TRY IT
Beginning at the top of the data below, write out every line exactly until you reach the line with "seen State.log (exec i (during", and include that line.
--- SUPPLIED DATA Enclosed Below ---
theorem witness_WriteSetsControlBits : MemoryOk (block .refA [.ok 0]) ∧ (block .refA [.ok 0]).reply = .ok 0 :=
  ⟨memoryOk_block _ _, by decide⟩

theorem witness_FailedWriteForgetsControlBits :
    MemoryOk (block .refA [.fail 0]) ∧ (block .refA [.fail 0]).reply = .fail 0 :=
  ⟨memoryOk_block _ _, by decide⟩

/-- Every command makes a transaction, with success or without. -/
theorem witness_StepOfACommandLeavesTheRestAlone :
    ∀ i ∈ allCommands, ∀ r ∈ [BusReply.ok 0, .fail 0], seen (fun t => t.log.length) (exec i (block .refA [r])) = some 1 := by
  decide

theorem witness_StepOfACommandIsAtMostOneTransaction :
    ∀ i ∈ [Instr.setm 1 0 0, .setp 1 3 3 true, .msetm 0 0, .msetp 3 3 true], ∀ r ∈ [BusReply.ok 0, .fail 0],
      seen State.log (exec i (during .refA [r] (record .write .one 0 0 0x1234 0))) =
        some [if r = .ok 0 then .write .one 0x10 0x2143 else .writeFailed .one 0x10 0x2143 0x80000000] := by decide

theorem witness_CommandsReachOnlyTheirRegisters :
    allCommands.map (fun i => seen State.log (exec i (block .refA [.ok 0]))) =
      [some [.read .one 0x10 0], some [.write .two 0xFF 0x1234], some [.read .one 0x10 0], some [.read .two 0x10 0],
        some [.read .one 0x13 0], some [.read .two 0x13 0], some [.read .one 0x10 0], some [.read .one 0x10 0],
        some [.read .two 0x13 0], some [.read .two 0x10 0]] := by decide

/-- A command of the served caller that waited for its locks, which are now free. -/
def waited (bus : List BusReply) : State := during { Config.refA with serialize := true } bus (record .lock .one 0 0 0 0)

/-- The hypotheses of the statements that begin where a command starts or waits, at the latter place. -/
theorem witness_waited (bus : List BusReply) :
    (waited bus).record.place = .lock ∧ (waited bus).locksFree [.one, .two] ∧ (waited bus).locksFree [.one]
      ∧ MemoryOk (waited bus) ∧ Config.wf { Config.refA with serialize := true } = true :=
  ⟨rfl, fun _ b _ => .inl (by cases b <;> rfl), fun _ b _ => .inl (by cases b <;> rfl), memoryOk_during _ _ _,
    by decide⟩

/-- Every command, and the word of `wrw`, once it has its locks. -/
theorem test_waited : allCommands.map (fun i => seen State.log (exec i (waited [.ok 0]))) =
    allCommands.map fun i => seen State.log (exec i (block .refA [.ok 0])) := by decide

theorem witness_OutOfRangeSelectorsAreRejected :
    (block .refA []).record.place = .start
      ∧ (∀ bank ∈ [0, (3 : BitVec 2)], ¬ (1 ≤ bank.toNat ∧ bank.toNat ≤ Config.refA.banks.length))
      ∧ (∀ feat ∈ [4, (15 : BitVec 4)], 3 < feat.toNat)
      ∧ bankOf .refA 2 = some .two ∧ Config.refA.ports .two ≤ (16 : BitVec 8).toNat
      ∧ ∀ b ∈ Config.refA.banks, ¬ (b.base ≤ (32 : BitVec 8).toNat ∧ (32 : BitVec 8).toNat < b.base + Config.refA.ports b) := by
  decide

theorem witness_ReadOnlyFeaturesAreNotWritten :
    (block .refA []).record.place = .start ∧ bankOf .refA 1 = some .one ∧ featureOf 1 = some .modabs
      ∧ (Config.refA.info .modabs).writable = false ∧ (15 : BitVec 8).toNat < Config.refA.ports .one
      ∧ route .refA (31 : BitVec 8).toNat = some (.two, 15) := by decide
--- End of Enclosed SUPPLIED DATA ---
TASK SOLUTION
theorem witness_WriteSetsControlBits : MemoryOk (block .refA [.ok 0]) ∧ (block .refA [.ok 0]).reply = .ok 0 :=
  ⟨memoryOk_block _ _, by decide⟩

theorem witness_FailedWriteForgetsControlBits :
    MemoryOk (block .refA [.fail 0]) ∧ (block .refA [.fail 0]).reply = .fail 0 :=
  ⟨memoryOk_block _ _, by decide⟩

/-- Every command makes a transaction, with success or without. -/
theorem witness_StepOfACommandLeavesTheRestAlone :
    ∀ i ∈ allCommands, ∀ r ∈ [BusReply.ok 0, .fail 0], seen (fun t => t.log.length) (exec i (block .refA [r])) = some 1 := by
  decide

theorem witness_StepOfACommandIsAtMostOneTransaction :
    ∀ i ∈ [Instr.setm 1 0 0, .setp 1 3 3 true, .msetm 0 0, .msetp 3 3 true], ∀ r ∈ [BusReply.ok 0, .fail 0],
      seen State.log (exec i (during .refA [r] (record .write .one 0 0 0x1234 0))) =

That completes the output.